This Roller Coaster Fails To Capture The Spirit Of My Heroic Adventures

Green Lantern

To say I was flattered when I heard Six Flags was interested in developing a thrill ride bearing my name is an understatement. I was quite frankly honored, and even excited, that someone would choose to tell my story in roller-coaster form. I just thought, “What a cool thing,” you know? It was a real feather in my cap, and a real treat.

But I have to say, when I finally saw my namesake ride, my enthusiasm quickly turned to disappointment. The Green Lantern roller coaster may be fun for the casual amusement-park patron, sure, but it is a complete and utter failure when it comes to telling the tale of my heroic exploits.


I, who saved the universe from the Sinestro Corps when they spilled forth from Qward to instill fear in all whom they encountered, no longer feel honored. Now I merely feel like a guy whose name has been cheaply plastered all over a poorly planned, woefully unrepresentative green roller coaster.

First of all, the ride is over in 150 seconds. That’s not even the length of time it takes to tell the story of a single one of my battles with Solomon Grundy, let alone the decades of daring feats I, and those others who have worn the power ring, have undertaken. I’m not asking for some sort of all-day epic here. It’s a roller coaster. They go fast. I get it. But would lengthening the ride so passengers could at least gain a cursory knowledge of the power ring’s origins or the Guardians of the Universe really be too much to ask?

But let’s get to the actual content of the ride. It is essentially a series of corkscrews, loops, and drops on a green track surrounded by absolutely no accompanying scenery, animatronic characters, textual support, or—aside from a low-quality and largely obligatory audio clip of the Green Lantern oath that plays in the first few seconds—story exposition. Take out that sound bite and replace the sign out front and what do you got? A big spiraling piece of metal, folks. Nothing more, nothing less.

And why exactly is riding around in loops and corkscrews the primary focus of a Green Lantern ride at all? I don’t think I’ll be blowing a lot of minds here when I say that I don’t exactly do a lot of looping and corkscrewing in my day-to-day life. In fact, I never do those things. And if I did, I certainly would not do them while standing vertically in a car. I can fly, you know. You’d think that, with a little bit of effort, Six Flags could one day build a roller coaster ride that actually tries to simulate the act of flying. Oh, that’s right—they already have. It’s called Superman: Ultimate Flight, and it’s at Six Flags Great America. Unbelievable.


I won’t even get into how my roller coaster’s tagline, “Stand Up to Your Fear,” is something I have never said, and seems to exist solely as a reference to the fact that this is a stand-up roller coaster.

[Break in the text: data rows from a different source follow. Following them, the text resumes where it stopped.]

/-! ### WaymarkCommandsTakeEffect -/

theorem witness_WaymarkCommandsTakeEffect_1 :
    ∃ (s : State) (p : UpPort) (f : WmFrame) (_arr : Nat), running s = true ∧ portUsed s p = true ∧ f.good = true ∧
      (stream s p).accepted = true ∧ (stream s p).next = some (readWaymark f.word).tick ∧
      (∀ m, (stream s p).lastNamed = some m → m / 128 ≤ (readWaymark f.word).tick / 128) :=
  ⟨{ card with
      grid.u0 := { accepted := true, next := some 128010, lastNamed := some 128009, linkUp := true, arrivals := [8000000000000 - 100, 8000000000000 - 1250100] } },
    .u0, waymark 65541120, 8000000000000,
    by decide +kernel⟩
theorem witness_WaymarkCommandsTakeEffect_2 :
    ∃ (s : State) (p : UpPort) (f : WmFrame) (_arr : Nat), running s = true ∧ portUsed s p = true ∧ f.good = true ∧
      (stream s p).accepted = false ∧ (stream s p).acq = 15 ∧ (stream s p).next = some (readWaymark f.word).tick ∧
      (∀ m, recordCycle s = some m → m ≤ (readWaymark f.word).tick / 128) :=
  ⟨{ card with grid.u1 := { acq := 15, next := some 128010, lastNamed := some 127900 } }, .u1, waymark 65541120, 8000000000000,
    by decide +kernel⟩
theorem witness_WaymarkCommandsTakeEffect_3 :
    ∃ (s : State) (p : UpPort) (f : WmFrame) (_arr : Nat), running s = true ∧ portUsed s p = true ∧ f.good = false :=
  ⟨{ card with
      grid.u0 := { accepted := true, next := some 128010, lastNamed := some 128009, linkUp := true, arrivals := [8000000000000 - 100, 8000000000000 - 1250100] } },
    .u0, ⟨65541120, 0⟩, 0,
    by decide +kernel⟩
theorem witness_WaymarkCommandsTakeEffect_4 :
    ∃ (s : State) (p : UpPort), running s = true ∧ portUsed s p = true ∧ (stream s p).accepted = true ∧
      (stream s p).next.isSome = true :=
  ⟨{ card with grid.u0 := { accepted := true, next := some 128010, lastNamed := some 128009, discards := 7 } }, .u0,
    by decide +kernel⟩
theorem witness_WaymarkCommandsTakeEffect_5 :
    ∃ (s : State), running s = true ∧ s.grid.head = false ∧ s.grid.sync = true ∧ s.grid.coast = true ∧ 8 ≤ s.grid.coastAge :=
  ⟨{ card with grid.coast := true, grid.coastAge := 8 },
    by decide +kernel⟩
theorem witness_WaymarkCommandsTakeEffect_6 :
    ∃ (s : State) (_off : Int) (k : Nat) (n : Nat), running s = true ∧ s.grid.resync = some k ∧
      (stream s (UpPort.ofNum k)).accepted = true ∧ (stream s (UpPort.ofNum k)).lastNamed = some n ∧
      (s.grid.head = false ∨ s.grid.yielding = true) :=
  ⟨{ card with
      grid.u0 := { accepted := true, next := some 128010, lastNamed := some 128009, linkUp := true, arrivals := [8000000000000 - 100, 8000000000000 - 1250100] },
      grid.resync := some 0 }, 0, 0, 128009,
    by decide +kernel⟩
theorem witness_WaymarkCommandsTakeEffect_7 :
    ∃ (s : State), running s = true ∧ s.grid.sel = .one ∧ s.grid.u0.accepted = true ∧ s.grid.u0.inconsistent = false ∧
      128 * parN s 0x0205 ≤ s.grid.u0.validTicks ∧ curTick s = 0 ∧ s.grid.head = false ∧ curStream s = .u1 :=
  ⟨{ card with
      grid.sel := .one,
      grid.u0 := { accepted := true, next := some 128010, lastNamed := some 128009, validTicks := 1000000 } },
    by decide +kernel⟩
theorem witness_WaymarkCommandsTakeEffect_8 :
    ∃ (s : State), drives s = true ∧ s.grid.head = false ∧ s.grid.coast = true ∧ 2 ≤ ownRank s ∧ s.grid.coastAge = ownRank s ∧
      s.grid.sync = true :=
  ⟨{ card with grid.coast := true, grid.coastAge := 2, par.acting := [(0x0204, 5), (0x0A03, 5)] },
    by decide +kernel⟩
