-- ==== Sys2Proof/Tests/Witness3.lean ====
section
/-! SUPPORT. Witnesses: states and operands that meet the hypotheses of the statements about protection, the outrider, the pair, CAN. -/

namespace Sys2Proof.Tests

open Sys2Proof Sys2Proof.Machine

set_option Elab.async false

/-- The parameter digest does not depend on the pair. -/
theorem parDigest_pair (s : State) (p : PairState) : parDigest { s with pair := p } = parDigest s := by
  unfold parDigest
  have h : digestEntry { s with pair := p } = digestEntry s := rfl
  rw [h]
/-- There is another number. -/
theorem other_number (n : Nat) : ∃ d, d ≠ n := ⟨n + 1, Nat.succ_ne_self n⟩

/-! ### TripCommandsTakeEffect -/

theorem witness_TripCommandsTakeEffect_1 :
    ∃ (s : State) (x : Ix), s.elec.powered = true ∧ coilsFitted s x = true ∧ (s.prot.get x).fltLoop = false :=
  ⟨card, .zero,
    by decide +kernel⟩
theorem witness_TripCommandsTakeEffect_2 :
    ∃ (s : State) (x : Ix), running s = true ∧ coilsFitted s x = true ∧ (car s x).fltLoop = true :=
  ⟨{ card with ring.zero.fltLoop := true, prot.zero.loopLive := true }, .zero,
    by decide +kernel⟩
theorem witness_TripCommandsTakeEffect_3 :
    ∃ (s : State) (x : Ix) (c : Comparator), s.elec.powered = true ∧ coilsFitted s x = true ∧ testBit (s.prot.get x).outrCause c.num = false :=
  ⟨card, .zero, .vlOv,
    by decide +kernel⟩
theorem witness_TripCommandsTakeEffect_4 :
    ∃ (s : State) (_x : Ix) (_c : Comparator), s.elec.powered = true :=
  ⟨{ card with prot.zero.live := 31 }, .zero, .vpUv,
    by decide +kernel⟩
theorem witness_TripCommandsTakeEffect_5 :
    ∃ (s : State) (x : Ix), running s = true ∧ (s.prot.get x).report = 0x20 :=
  ⟨{ card with prot.one.report := 0x20 }, .one,
    by decide +kernel⟩
theorem witness_TripCommandsTakeEffect_6 :
    ∃ (s : State) (x : Ix) (k : Nat), running s = true ∧ k < 7 ∧ testBit (s.prot.get x).report k = true ∧
      (∀ j < 7, k < j → testBit (s.prot.get x).report j = false) :=
  ⟨{ card with prot.one.report := 0x0B }, .one, 3,
    by decide +kernel⟩
theorem witness_TripCommandsTakeEffect_7 :
    ∃ (s : State) (x : Ix) (u : Nat), judges s x = true ∧ (s.prot.get x).blindUp = some u ∧
      passed s u (ms (protN s x 0x0B0B)) = true ∧ (s.prot.get x).procTrip = false :=
  ⟨{ card with prot.zero.blindUp := some 0 }, .zero, 0,
    by decide +kernel⟩

/-! ### ThresholdCommandsTakeEffect -/

theorem witness_ThresholdCommandsTakeEffect_1 :
    ∃ (s : State) (k : Nat) (w : Word), running s = true ∧ k < 10 ∧ bits w.toNat 27 16 + bits w.toNat 11 0 = 0xFFF :=
  ⟨card, 9, 0x0FFF0000,
    by decide +kernel⟩
theorem witness_ThresholdCommandsTakeEffect_2 :
    ∃ (s : State) (k : Nat) (w : Word), running s = true ∧ k < 10 ∧ bits w.toNat 27 16 + bits w.toNat 11 0 ≠ 0xFFF :=
  ⟨card, 9, 0x0FFF0001,
    by decide +kernel⟩
theorem witness_ThresholdCommandsTakeEffect_3 :
    ∃ (s : State) (x : Ix) (b : Nat), running s = true ∧ s.par.protAt.get x = some b ∧ b ≤ s.grid.now ∧ proofRuns s x = false :=
  ⟨{ card with par.protAt := { zero := some 128000, one := none } }, .zero, 128000,
    by decide +kernel⟩
theorem witness_ThresholdCommandsTakeEffect_4 :
    ∃ (s : State) (x : Ix) (q : CloseSeq), running s = true ∧ (s.prot.get x).close = some q ∧ q.stage = 0 ∧ coilsOff s x = true :=
  ⟨{ card with prot.zero.close := some { id := 7, stage := 0, preUp := 0 }, prot.zero.st := .precharge }, .zero,
    { id := 7, stage := 0, preUp := 0 },
    by decide +kernel⟩
theorem witness_ThresholdCommandsTakeEffect_5 :
    ∃ (s : State) (x : Ix) (q : CloseSeq) (_k : Nat), running s = true ∧ (s.prot.get x).close = some q ∧ q.stage = 0 ∧
      coilsOff s x = true :=
  ⟨{ card with prot.zero.close := some { id := 7, stage := 0, preUp := 0 }, prot.zero.st := .precharge }, .zero,
    { id := 7, stage := 0, preUp := 0 }, 3,
    by decide +kernel⟩

/-! ### CoilCommandsTakeEffect -/

theorem witness_CoilCommandsTakeEffect_1 :
    ∃ (s : State) (_rd : CoilRead), drives s = true :=
  ⟨card, ⟨.high, .low, 100, false⟩,
    by decide +kernel⟩
theorem witness_CoilCommandsTakeEffect_2 :
    ∃ (s : State) (rd : CoilRead), drives s = true ∧ s.outr.testRot % 12 = 0 ∧ strEnabled s .zero = true ∧
      tripped s.prot.zero = false ∧ fromHoldBits s = false ∧ s.prot.zero.close = none ∧ s.prot.zero.openSeq = none ∧
      s.pair.t0 = none ∧ hsOn s .zero .kPos = true ∧ lsOn s .zero .kPos = true ∧ coilSig false true rd = 0 :=
  ⟨{ card with
      prot.zero.st := .closed,
      prot.zero.kPos := { reqHs := true, reqLs := true, energised := true, a := .high, b := .low },
      prot.zero.kNeg := { reqHs := true, reqLs := true, energised := true, a := .high, b := .low } }, ⟨.mid, .low, 0, false⟩,
    by decide +kernel⟩
theorem witness_CoilCommandsTakeEffect_3 :
    ∃ (s : State) (x : Ix) (c : Coil) (hs : Bool), drives s = true ∧ strEnabled s x = true ∧
      ((s.prot.get x).coil c).energised = true ∧
      passed s (if hs then ((s.prot.get x).coil c).hsUp else ((s.prot.get x).coil c).lsUp) (sec 120) = true ∧
      (s.prot.get x).openSeq = none :=
  ⟨{ card with
      prot.zero.st := .closed,
      prot.zero.kPos := { reqHs := true, reqLs := true, energised := true, a := .high, b := .low },
      prot.zero.kNeg := { reqHs := true, reqLs := true, energised := true, a := .high, b := .low } }, .zero, .kPos, true,
    by decide +kernel⟩
theorem witness_CoilCommandsTakeEffect_4 :
    ∃ (s : State) (x : Ix) (c : Coil) (rd : CoilRead), drives s = true ∧ strEnabled s x = true ∧ (s.prot.get x).st = .closed ∧
      c ≠ .pre ∧ coilClosed rd = false :=
  ⟨{ card with
      prot.zero.st := .closed,
      prot.zero.kPos := { reqHs := true, reqLs := true, energised := true, a := .high, b := .low },
      prot.zero.kNeg := { reqHs := true, reqLs := true, energised := true, a := .high, b := .low } }, .zero, .kNeg,
    ⟨.low, .low, 0, false⟩,
    by decide +kernel⟩
theorem witness_CoilCommandsTakeEffect_5 :
    ∃ (s : State) (x : Ix), drives s = true ∧ (s.prot.get x).st = .closed ∧
      passed s (s.prot.get x).closedUp (sec (86400 * parN s 0x0B35)) = true ∧
      KV.get? s.ev.rate (208, x.num) ≠ some (s.elec.uptime / sec 86400) :=
  ⟨{ card with
      prot.zero.st := .closed,
      prot.zero.kPos := { reqHs := true, reqLs := true, energised := true, a := .high, b := .low },
      prot.zero.kNeg := { reqHs := true, reqLs := true, energised := true, a := .high, b := .low },
      elec.uptime := 8000000000 * 86400 * 400 }, .zero,
    by decide +kernel⟩
theorem witness_CoilCommandsTakeEffect_6 :
    ∃ (s : State) (mv : Nat), running s = true ∧ s.outr.coilOk ≠ (decide (18000 ≤ mv) && decide (mv ≤ 32000)) :=
  ⟨card, 32001,
    by decide +kernel⟩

Now, I suppose one could, if one were being exceedingly generous, make an argument that the 15-story ascent and drop at the beginning could parallel my origins, when I was a fighter pilot and happened upon the crashed spaceship of the dying alien Abin Sur, who gave me my power ring. But at 63 miles per hour, it hardly approximates the speeds I achieved in a jet, let alone the speeds I now reach flying through the depths of space to visit Oa, the home of the Green Lantern Corps. And, again, absolutely no backstory is provided at any point during the ride, so let’s just get real here and admit that none of this has anything to do with me or my adventures. It’s just a drop. They wanted to build a roller coaster with a drop. Whoop-dee-do. Mission accomplished.


And while we’re talking about backstory, where were the other Green Lanterns? Where were Guy Gardner, John Stewart, and Kyle Rayner? Not even a nod to Alan Scott, the Golden Age Green Lantern? I’m sorry, but that’s a slap in the face of the Green Lantern legacy. Dishonor me if you must, but at least throw a bone to those guys, for God’s sake.

It’s as if the people who run Six Flags never even researched my exploits before affixing my name to the coaster. In fact, I bet park-goers probably walk out of the Green Lantern ride knowing less about me than they did going in. If you’re going to put a person’s name on something, then make it at least somewhat representative of that individual. As it is currently constructed—and I would be shocked if they didn’t come to their senses and make some major changes very soon—the Green Lantern ride could pretty much be “about” anyone or anything. With a few tiny alterations, it could be the Green Arrow ride. Or the Green Hornet ride. Or the fucking Jolly Green Giant Ride. Or just Green: The Ride. That’s right. A roller coaster all about the thrilling adventures and captivating saga of the color green. How’s that sound, everybody?


Now, if the people at Six Flags would like to sit down and talk about how to make this ride truer to my story, then we can do that. I still think a Green Lantern ride is very interesting in theory, I have a lot of ideas, and I work well in groups. So if there’s any interest in that, I am more than willing to sit down at a table and hash it out.

Otherwise, I have to say, agreeing to license my name and likeness to Six Flags is starting to look like a seriously bad move on my part.